In this commentary, I outline the different pedagogical approaches I have adopted in teaching data journalism within different contexts over the last decade, from one-off guest classes at universities with no internal data journalism expertise, to entire courses dedicated to the field. In each case, there was more than enough data journalism to fill the space—the question was how to decide which bits to leave out, and how to engage students in the process.
Teaching Data Journalism—Fast
In 2010 at the start of a class at City University London, I asked the room—over 100 postgraduate students from a dozen courses—how many had studied a humanities subject such as English or History in their undergraduate studies. Most of the hands shot up. I then asked how many had chosen to study maths, a science or computing. This time the number of arms going up was in single figures—a significant minority in the room.

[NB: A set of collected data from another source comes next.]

-- ==== Sys2Proof/Machine/Quantizer.lean ====
section
/-! DEFINITION. The bit quantizer (42_bit_quantizer.md R140 to R145), as a stream through its two registers, the partial
byte and its bit count (10_state.md R33). -/

namespace Sys2Proof.Machine

/-- No sample quantized yet: the byte starts as 0x00 (R143). -/
def Quantizer.start : Quantizer := { acc := 0x00#8, accCnt := 0#3, packed := [] }

/-- The bit of one sample: 1 from the threshold up (R144). -/
def quantBit (sample : Byte) : Bool := Config.quantThreshold ≤ sample.toNat

/-- One sample goes to bit 7 - (i mod 8) of the partial byte (R141); a full byte is put out. -/
def Quantizer.push (q : Quantizer) (sample : Byte) : Quantizer :=
  let acc := if quantBit sample then q.acc ||| (0x80#8 >>> q.accCnt.toNat) else q.acc
  if q.accCnt = 7#3 then { acc := 0x00#8, accCnt := 0#3, packed := q.packed ++ [acc] }
  else { acc := acc, accCnt := q.accCnt + 1#3, packed := q.packed }

/-- The end of the samples: a partial byte is put out with its padding bits 0 (R143). -/
def Quantizer.flush (q : Quantizer) : List Byte :=
  if q.accCnt = 0#3 then q.packed else q.packed ++ [q.acc]

/-- The quantizer after the samples of `seq`. -/
def Quantizer.after (seq : List Byte) : Quantizer := seq.foldl Quantizer.push Quantizer.start

/-- `Quantize(seq)` (R142). -/
def quantize (seq : List Byte) : List Byte := (Quantizer.after seq).flush

end Sys2Proof.Machine
end

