/-! ## Which records emit, and which end the row -/

section
variable {tag : PlaneTag} {seq : List Byte} {cap : Word} {s t : State} (h : assemble tag seq cap s = .next t)
include h

/-- Only a Blue record that finds both flags set is answered EMITTED (R151, R153, R154, R155). -/
theorem assemble_emitted {w1 w2 : Word} (hresp : t.response = answer .emitted w1 w2) :
    tag = .blue ∧ s.rf = true ∧ s.gf = true := by
  rcases assemble_next h with ⟨-, rfl⟩ | ⟨ps, -, ⟨-, rfl⟩ | ⟨-, rfl⟩ | ⟨rfl, rfl⟩⟩
  · cases hresp
  · cases hresp
  · cases hresp
  · rcases s.row_cases with hrow | hrow
    · rw [assembleBlue_partial hrow] at hresp
      cases hresp
    · exact ⟨rfl, hrow⟩

/-- Every Blue record clears both flags, whether it emits the row or drops it (R158 (d)). -/
theorem assemble_blue_clears_flags (htag : tag = .blue) : t.rf = false ∧ t.gf = false := by
  subst htag
  rcases assemble_next h with ⟨htag, -⟩ | ⟨ps, -, ⟨htag, -⟩ | ⟨htag, -⟩ | ⟨-, rfl⟩⟩
  · cases htag
  · cases htag
  · cases htag
  · rcases s.row_cases with hrow | ⟨hr, hg⟩
    · rw [assembleBlue_partial hrow]; exact ⟨rfl, rfl⟩
    · rw [assembleBlue_complete hr hg]; exact ⟨rfl, rfl⟩

end

/-- Settles O34: a FAULT emits nothing and is no record that is taken; the rest is the plane assembler's. -/
theorem emittedOnlyForAFullRow : Obligations.EmittedOnlyForAFullRow := by
  intro i tag srcp dstp len cap s t hi hl hm hexec
  rcases exec_rgb_next hi hl hm hexec with ⟨habsent, rfl⟩ | hassemble
  · refine ⟨fun ⟨_, _, hresp⟩ => ?_, fun _ hsrcp hdstp => ?_⟩
    · cases hresp
    · simp [hsrcp, hdstp] at habsent
  · exact ⟨fun ⟨_, _, hresp⟩ => assemble_emitted hassemble hresp,
      fun htag _ _ => assemble_blue_clears_flags hassemble htag⟩

/-! ## Untagged records -/

/-- Settles O33: with both windows the plane assembler answers BUFFERED, with one absent the checks answer FAULT. -/
theorem untaggedRecordIsIgnoredInRgb : Obligations.UntaggedRecordIsIgnoredInRgb := by
  intro i srcp dstp len cap s hi hl hd hm
  by_cases hpresent : srcp = true ∧ dstp = true
  · rw [if_pos hpresent]
    obtain ⟨rfl, rfl⟩ := hpresent
    exact exec_rgb_record hi hl (dutiesKept_present.1 hd) hm
  · rw [if_neg hpresent]
    have habsent : srcp = false ∨ dstp = false := by simpa [Decidable.imp_iff_not_or] using hpresent
    exact exec_submit_absent hi hd habsent

end Sys2Proof.Machine
end

section
/-! PROOF. Session control (R171 to R182): what OPEN answers in each of its three cases, what CLOSE leaves, that outside RGB
sessions the tag does not matter, and the lifecycle table. -/

namespace Sys2Proof.Machine

open Sys2Proof.Claims

/-! ## OPEN -/

/-- R101's effective mode is the one that the statements name. -/
theorem effectiveMode_eq_storedMode (mode : ModeField) : effectiveMode mode = storedMode mode := by
  cases mode <;> rfl
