-- ==== Sys2Proof/Syntax.lean ====
section
/-! DEFINITION. The instructions of Farnak 3 and the steps of the machine that are not fetched: one
constructor per row of the opcode table (05 R95-R133; 95). A fetched instruction carries the fields of its
words as 05 lays them out; an event carries the identity of what it happens to. -/

namespace Sys2Proof

/-- Operand area of class R (05 R98). -/
structure RWord where
  s : Bool
  d : BitVec 7
  a : BitVec 7
  b : BitVec 7
  k : Bool
  deriving DecidableEq, Repr

/-- Operand area of class J (05 R98). -/
structure JWord where
  s : Bool
  off : BitVec 22
  deriving DecidableEq, Repr

/-- Operand area of class P (05 R98). -/
structure PWord where
  s : Bool
  pred : BitVec 3
  neg : Bool
  off : BitVec 18
  deriving DecidableEq, Repr

/-- Operand area of class U (05 R98); `z` is the field that must be zero. -/
structure UWord where
  s : Bool
  d : BitVec 6
  a : BitVec 6
  b : BitVec 6
  k : Bool
  z : BitVec 3
  deriving DecidableEq, Repr

/-- Operand area of class M (05 R98). -/
structure MWord where
  s : Bool
  d : BitVec 7
  a : BitVec 7
  bu : BitVec 6
  w : Bool
  nr : Bool
  deriving DecidableEq, Repr

/-- The XA extension word (05 R102). -/
structure XaWord where
  c : BitVec 7
  ty : BitVec 4
  pr : BitVec 3
  pn : Bool
  bh : BitVec 2
  bw : BitVec 2
  xd : Bool
  xa : Bool
  xb : Bool
  rm : BitVec 3
  sat : Bool
  cu : Bool
  au : Bool
  sub : BitVec 4
  deriving DecidableEq, Repr

/-- The XM extension word (05 R105). -/
structure XmWord where
  off : BitVec 14
  sz : BitVec 3
  ord : BitVec 2
  scope : BitVec 3
  cp : BitVec 2
  pr : BitVec 3
  pn : Bool
  sub : BitVec 4
  deriving DecidableEq, Repr

/-- The XT extension word (05 R107); `z6` is the field that must be zero. -/
structure XtWord where
  tile : BitVec 4
  pm1 : BitVec 4
  aty : BitVec 3
  bty : BitVec 3
  mw : BitVec 4
  z : Bool
  co : Bool
  ak : Bool
  bk : Bool
  z6 : BitVec 6
  sub : BitVec 4
  deriving DecidableEq, Repr

/-- A part of a resident wave: its core, its wave slot in the core and its lane base (03 R52, R75). -/
structure PartRef where
  core : Nat
  slot : Nat
  base : Nat
  deriving DecidableEq, Repr

/-- Who makes a register write (18 R379, R380): the management function, the management controller, or
the host function of a tenant. -/
inductive Source where
  | pf0
  | controller
  | tenant (t : Nat)
  deriving DecidableEq, Repr

/-- One access through an aperture (18 R386): offset, size in bytes, and the data of a write. -/
structure HostAccess where
  write : Bool
  off : Nat
  size : Nat
  data : W64
  deriving DecidableEq, Repr
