-- ==== Sys2Proof/Machine/Ops.lean ====
section
/-! DEFINITION. The named operations over registers, parts, waves and pools; taking a trap and returning from
one (12 R274-R279, R307, R517). -/

namespace Sys2Proof

/-- Key of a wave: core and wave slot. -/
def PartRef.key (p : PartRef) : Nat := p.core * 128 + p.slot

end Sys2Proof

namespace Sys2Proof.Machine

/-! ### Numbering (01 R13, R15) -/

def coreX (c : Nat) : Nat := c % 16
def coreY (c : Nat) : Nat := c / 16
def coreId (x y : Nat) : Nat := y * 16 + x
def dieOf (c : Nat) : Nat := coreX c / 8 + 2 * (coreY c / 4)
def clusterOf (c : Nat) : Nat := (coreY c / 2) * 8 + coreX c / 2
/-- Global id of a core's home slice. -/
def homeSlice (c : Nat) : Nat := 32 * dieOf c + (coreY c % 4) * 8 + coreX c % 8
/-- The four cores of a cluster, in increasing id. -/
def clusterCores (c : Nat) : List Nat :=
  let x := 2 * (c % 8); let y := 2 * (c / 8)
  [coreId x y, coreId (x + 1) y, coreId x (y + 1), coreId (x + 1) (y + 1)]
/-- Slice-hit latency between two dies (01 R27). -/
def sliceLatency (d d' : Nat) : Nat := if d = d' then 88 else 130

/-! ### Lane sets -/

/-- The `n` lowest lanes. -/
def lowLanes (n : Nat) : Lanes := BitVec.ofNat 64 (2 ^ n - 1)
/-- Lanes `base` to `base + width - 1`. -/
def laneRange (base width : Nat) : Lanes := lowLanes width <<< base
/-- The lanes of a set, in increasing order. -/
def lanesOf (m : Lanes) : List Nat := (List.range 64).filter (fun l => m.getLsbD l)
/-- One lane. -/
def laneBit (l : Nat) : Lanes := (1 : Lanes) <<< l

/-! ### State accessors -/

def State.core (s : State) (c : Nat) : Core := getT Core.reset s.cores c
def State.setCore (s : State) (c : Nat) (v : Core) : State := { s with cores := setT Core.reset s.cores c v }
def State.updCore (s : State) (c : Nat) (f : Core → Core) : State := s.setCore c (f (s.core c))
def State.cluster (s : State) (c : Nat) : Cluster := getT (Cluster.reset c) s.clusters c
def State.updCluster (s : State) (c : Nat) (f : Cluster → Cluster) : State :=
  { s with clusters := setT (Cluster.reset c) s.clusters c (f (s.cluster c)) }
def State.die (s : State) (d : Nat) : Die := getT Die.reset s.dies d
def State.updDie (s : State) (d : Nat) (f : Die → Die) : State :=
  { s with dies := setT Die.reset s.dies d (f (s.die d)) }
def State.queue (s : State) (q : Nat) : Queue := getT Queue.reset s.sched.queues q
def State.updQueue (s : State) (q : Nat) (f : Queue → Queue) : State :=
  { s with sched := { s.sched with queues := setT Queue.reset s.sched.queues q (f (s.queue q)) } }
def State.tenant (s : State) (t : Nat) : Tenant := getT Tenant.reset s.sched.tenants t
def State.updTenant (s : State) (t : Nat) (f : Tenant → Tenant) : State :=
  { s with sched := { s.sched with tenants := setT Tenant.reset s.sched.tenants t (f (s.tenant t)) } }
def State.wave? (s : State) (k : Nat) : Option Wave := lookT s.waves k
def State.putWave (s : State) (k : Nat) (w : Wave) : State := { s with waves := putT s.waves k w }
def State.updWave (s : State) (k : Nat) (f : Wave → Wave) : State :=
  match s.wave? k with
  | some w => s.putWave k (f w)
  | none => s
def State.group? (s : State) (g : Nat) : Option Group := lookT s.groups g
def State.updGroup (s : State) (g : Nat) (f : Group → Group) : State :=
  match s.group? g with
  | some v => { s with groups := putT s.groups g (f v) }
  | none => s
def State.launch? (s : State) (l : Nat) : Option Launch := lookT s.launches l
def State.updLaunch (s : State) (l : Nat) (f : Launch → Launch) : State :=
  match s.launch? l with
  | some v => { s with launches := putT s.launches l (f v) }
  | none => s
def State.op? (s : State) (id : Nat) : Option MemOp := s.ops.find? (fun o => o.id == id)
def State.updOp (s : State) (id : Nat) (f : MemOp → MemOp) : State :=
  { s with ops := s.ops.map (fun o => if o.id = id then f o else o) }
def State.dropOp (s : State) (id : Nat) : State := { s with ops := s.ops.filter (fun o => o.id != id) }
def State.updPkg (s : State) (f : Package → Package) : State := { s with pkg := f s.pkg }

/-- FWSTAT.STATE leaves registers to answer: neither recovery nor fatal (18 R388, R390). -/
def State.answers (s : State) : Bool := s.pkg.fwState != 2 && s.pkg.fwState != 3

/-- Sends an MSI-X vector of a function; a masked one becomes pending (18 R383, 20 R438). -/
def Package.sendMsix (p : Package) (fn vec : Nat) : Package :=
  if p.msixMask.contains (fn, vec) then
    { p with msixPend := if p.msixPend.contains (fn, vec) then p.msixPend else (fn, vec) :: p.msixPend }
  else { p with msix := (fn, vec) :: p.msix }
def State.sendMsix (s : State) (fn vec : Nat) : State := s.updPkg (fun p => p.sendMsix fn vec)

/-- The host masks or unmasks a vector; one that is pending is then sent (20 R438). -/
def Package.maskMsix (p : Package) (fn vec : Nat) (masked : Bool) : Package :=
  let rest := p.msixMask.filter (fun e => e != (fn, vec))
  if masked then { p with msixMask := (fn, vec) :: rest }
  else if p.msixPend.contains (fn, vec) then
    { p with msixMask := rest, msixPend := p.msixPend.filter (fun e => e != (fn, vec)), msix := (fn, vec) :: p.msix }
  else { p with msixMask := rest }


def Wave.part? (w : Wave) (base : Nat) : Option Part := w.parts.find? (fun p => p.base == base)
def Wave.updPart (w : Wave) (base : Nat) (f : Part → Part) : Wave :=
  { w with parts := w.parts.map (fun p => if p.base = base then f p else p) }
def State.part? (s : State) (r : PartRef) : Option Part := (s.wave? r.key).bind (fun w => w.part? r.base)
def State.updPart (s : State) (r : PartRef) (f : Part → Part) : State := s.updWave r.key (fun w => w.updPart r.base f)

/-- Everything an issuing part belongs to. -/
structure Ctx where
  ref : PartRef
  part : Part
  wave : Wave
  group : Group
  launch : Launch

/-- The context of a part of a resident wave. -/
def State.ctx? (s : State) (r : PartRef) : Option Ctx :=
  match s.wave? r.key with
  | none => none
  | some w =>
    match w.part? r.base, s.group? w.group, s.launch? w.launch with
    | some p, some g, some l => some { ref := r, part := p, wave := w, group := g, launch := l }
    | _, _, _ => none

/-- The context of the part whose turn it is. -/
def State.issuing (s : State) : Option Ctx :=
  match s.cur with
  | some r => s.ctx? r
  | none => none

/-! ### Registers -/

/-- EMASK: lanes on the current path, not exited and not switched off (04 R88). -/
def Ctx.emask (c : Ctx) : Lanes := c.part.cur &&& ~~~c.wave.off &&& ~~~c.wave.exited

/-- Gate depth: open frames (04 R92). -/
def Part.depth (p : Part) : Nat := p.frames.length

It is widely recognized that journalism students do not typically begin their education with an innate interest in numbers. This should come as no surprise: journalism after all has an image of a craft that revolves around words and storytelling; journalism students stereotypically aspire to be in front of the camera, not under the hood of a webpage. Teachers of data journalism will be familiar with the complaint from students that ‘I’m not good at maths’ or, perhaps more worryingly, ‘I’m not good with technology’.
Data journalism, then, starts at a disadvantage: its biggest names—the likes of Philip Meyer, Adrian Holovaty and Nate Silver (Bradshaw, 2017)—are not names most students would recognize. And big data stories such as the WikiLeaks revelations, Panama Papers and the MPs’ expenses scandal in the UK seem impenetrable and unreachable for the average 19-year-old, something for ‘later’.
Challenging Preconceptions
The first challenge in any data journalism class, then, is to challenge any pre conceptions that students might have about the discipline, and lower the barriers that make it seem otherworldly, to show that it is not something for ‘someone else’ or ‘another time’.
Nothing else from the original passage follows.